** Task statement **
Please transcribe exactly, and only, the lines of the data below between the line holding "let t ← setFront" and the line holding "departCheck s [x] (s.w.front.erase e)", inclusive.

+---+

-- ==== Sys2Proof/Machine/Control.lean ====
section
/-! DEFINITION. Control transfers, the ends of threads, REGROUP, YIELD, the window and the quota (04 R104 to R119). -/

namespace Sys2Proof.Machine

/-! Branches and jumps (R105 to R108). -/

/-- The lanes that a B-format transfer takes (R105). -/
def taken (s : State) (f : BForm) : Mask :=
  let c := if f.n then ~~~ (s.w.preds.getD f.ps.toNat 0#32) else s.w.preds.getD f.ps.toNat 0#32
  let e := s.cur.mask
  match f.mode.toNat with
  | 0 => e &&& c
  | 1 => e
  | 2 => if e &&& c = 0#32 then 0#32 else e
  | _ => if e &&& c = e then e else 0#32

/-- PC of the word plus 4 times the displacement (03 R67). -/
def branchTarget (s : State) (p : Px) (f : BForm) : Word := s.wordPc p + 4#32 * f.disp.signExtend 32

/-- A conditional transfer; a link goes to the taken lanes. -/
def branch (p : Px) (f : BForm) (link : Bool) (s : State) : Out :=
  let t := taken s f
  run p s (do
    -- lnk goes along with lanes that leave the core
    let u ← if link then writeLnk s t (splat (s.nextPc p)) else .ok s
    setFront u [(branchTarget s p f, t), (s.nextPc p, s.cur.mask &&& ~~~ t)] p.sos)

def execBra (p : Px) (f : BForm) (s : State) : Out := branch p f false s
def execCall (p : Px) (f : BForm) (s : State) : Out := branch p f true s

/-- The groups of active lanes by target. -/
def byTarget (m : Mask) (v : VReg) : List (Word × Mask) :=
  ((m.lanes.map fun l => v.get l).dedup).map fun x => (x, maskOf fun l => m.has l && v.get l == x)

/-- Each active lane goes to its target, the others go on. -/
def jumpTo (p : Px) (m : Mask) (v : VReg) (s t : State) (ret : Bool := false) : Op := do
  need (m.lanes.all fun l => (v.get l).toNat % 4 == 0) fcPcAlign
  setFront t (byTarget m v ++ [(s.nextPc p, s.cur.mask &&& ~~~ m)]) p.sos ret

def execJmp (p : Px) (f : UAForm) (s : State) : Out :=
  run p s (do
    readable f.a
    let (v, t) ← readA s p f.a
    let t ← kill f.a f.ka 1 t
    jumpTo p (s.active p f.g) v s t)

def execCallr (p : Px) (f : UAForm) (s : State) : Out :=
  run p s (do
    readable f.a
    let (v, t) ← readA s p f.a
    let t ← kill f.a f.ka 1 t
    let t ← writeLnk t (s.active p f.g) (splat (s.nextPc p))
    jumpTo p (s.active p f.g) v s t)

def execRet (p : Px) (g : BitVec 2) (s : State) : Out := run p s (jumpTo p (s.active p g) s.w.lnk s s true)

/-! EXIT (R109 to R111). -/

/-- A warp whose live lanes are all parked at a REGROUP gives its turn up: a REGROUP stall, on which the SOS of a REGROUP acts
(R120), and a switch point of a deterministic launch (12 R335). -/
def parkedTurn (s : State) : State :=
  if s.w.holds != 0#32 && s.w.front.all (fun e => e.parked && e.rbLanes == 0#32) then
    { s with sl := { s.sl with passing := s.sl.passing || (s.w.front.any (·.sos) && !s.l.det) }
             c := { s.c with passing := s.c.passing || s.l.det } }
  else s
/-- The lanes of a mask end their threads at the PC of the word. -/
def endLanes (m : Mask) (pc : Word) (j f : Bool) (s : State) : State :=
  let s := { s with w := { s.w with holds := s.w.holds &&& ~~~ m }
                    c := { s.c with exitJ := s.c.exitJ || (j && m != 0#32), exitF := s.c.exitF || (f && m != 0#32) } }
  if m = 0#32 then s
  else if s.w.holds = 0#32 then lifeChange (endWarp s pc) true
  else parkedTurn (lifeChange s false)

def exitOp (p : Px) (g : BitVec 2) (j f : Bool) (s : State) : Out :=
  run p s (do
    need (s.depth == 0) fcExitBlock
    let m := s.active p g
    let t ← setFront s [(s.nextPc p, s.cur.mask &&& ~~~ m)] p.sos
    .ok (endLanes m s.cur.pc j f t))

def execExit (p : Px) (g : BitVec 2) (s : State) : Out := exitOp p g false false s
def execExitJ (p : Px) (g : BitVec 2) (s : State) : Out := exitOp p g true false s
def execExitF (p : Px) (g : BitVec 2) (s : State) : Out := exitOp p g false true s

/-! REGROUP (R112). -/

def execRegroup (p : Px) (a : Opnd) (_ka : Bool) (s : State) : Out :=
  run p s (do
    uniOrZero a
    let target := if a == .zero then s.nextPc p else lowestOf s (readNth s a 0)
    need (target.toNat % 4 == 0) fcPcAlign
    let e := s.cur
    let x : Entry := { pc := target, mask := e.mask, parked := true, src := e.pc, sos := p.sos }
    let front := addEntry x (s.w.front.erase e)
    need (decide (front.length ≤ 8)) fcFrontier
    departCheck s [x] (s.w.front.erase e)
    .ok (parkedTurn (regroupCheck { s with w := { s.w with front := front } })))

/-! TRET (08 R241). -/

def execTret (p : Px) (s : State) : Out :=
  run p s (do
    need s.w.trapMode fcIllegal
    let t := trapReturn s
    departCheck t (t.w.front.filter fun e => !e.parked) (t.w.front.filter (·.parked))
    -- entries outside the segment depart at the TRET, with the state as it is now (13 R347)
    let t := if t.l.travel then { t with k := { t.k with outb := t.k.outb.filter fun c => c.placed || c.warp != t.w.id } } else t
    .ok (parkedTurn (regroupCheck (leave t false p.sos))))

/-! YIELD (R115). -/

/-- The slot passes to its next ready fibre; in a deterministic launch the cohort passes to its next ready warp. -/
def yieldOp (p : Px) (fibre : Bool) (s : State) : Out :=
  runNext p s (.ok { s with sl := { s.sl with passing := s.sl.passing || (fibre && !s.l.det) }
                            c := { s.c with passing := s.c.passing || s.l.det } })

def execYieldFibre (p : Px) (s : State) : Out := yieldOp p true s
def execYieldSched (p : Px) (s : State) : Out := yieldOp p true s
def execYieldDet (p : Px) (s : State) : Out := yieldOp p false s

/-! Window and quota (R116 to R119). -/

def execWinb (p : Px) (imm : BitVec 16) (s : State) : Out := runNext p s (csrWrite s 0x030 (imm.setWidth 32))

/-- A warp of the quarter has waited longer for registers. -/
def earlierGrow (s : State) : Bool :=
  s.warps.any fun v => v.core == s.w.core && v.quarter == s.w.quarter && askedBefore s v fun c => match c with
    | .quota _ => true
    | _ => false

def setQuota (s : State) (q : Nat) : Op := do
  let t ← logEntry s (.csr s.w.id 0x031 (csrOld s.w 0x031))
  .ok { t with w := { t.w with quota := q } }

def execRgrow (p : Px) (d a : Opnd) (tryIt : Bool) (s : State) : Out :=
  runNext p s (do
    uniOrZero a
    writable d
    let k := (lowestOf s (readNth s a 0)).toNat
    let status := fun (s : State) (n : Nat) => writeD s d s.lanes (splat (BitVec.ofNat 32 n))
    if 256 < s.w.quota + k then (if tryIt then status s 2 else raise fcRegLimit)
    else if k = 0 then status s 0
    else if k ≤ freePool s && (!hasAsked s (.quota k) || !earlierGrow s) then do
      let t ← setQuota s (s.w.quota + k)
      status t 0
    else if tryIt then status s 1
    else .error (.stall .quota (.quota k)))

def execRshrink (p : Px) (a : Opnd) (s : State) : Out :=
  runNext p s (do
    uniOrZero a
    let k := (lowestOf s (readNth s a 0)).toNat
    need (s.depth == 0) fcRegShrink
    need (decide (k ≤ s.w.quota - s.boundCount)) fcRegShrink
    setQuota s (s.w.quota - k))

end Sys2Proof.Machine
end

+---+

** Task output **
    let t ← setFront s [(s.nextPc p, s.cur.mask &&& ~~~ m)] p.sos
    .ok (endLanes m s.cur.pc j f t))

def execExit (p : Px) (g : BitVec 2) (s : State) : Out := exitOp p g false false s
def execExitJ (p : Px) (g : BitVec 2) (s : State) : Out := exitOp p g true false s
def execExitF (p : Px) (g : BitVec 2) (s : State) : Out := exitOp p g false true s

/-! REGROUP (R112). -/

def execRegroup (p : Px) (a : Opnd) (_ka : Bool) (s : State) : Out :=
  run p s (do
    uniOrZero a
    let target := if a == .zero then s.nextPc p else lowestOf s (readNth s a 0)
    need (target.toNat % 4 == 0) fcPcAlign
    let e := s.cur
    let x : Entry := { pc := target, mask := e.mask, parked := true, src := e.pc, sos := p.sos }
    let front := addEntry x (s.w.front.erase e)
    need (decide (front.length ≤ 8)) fcFrontier
    departCheck s [x] (s.w.front.erase e)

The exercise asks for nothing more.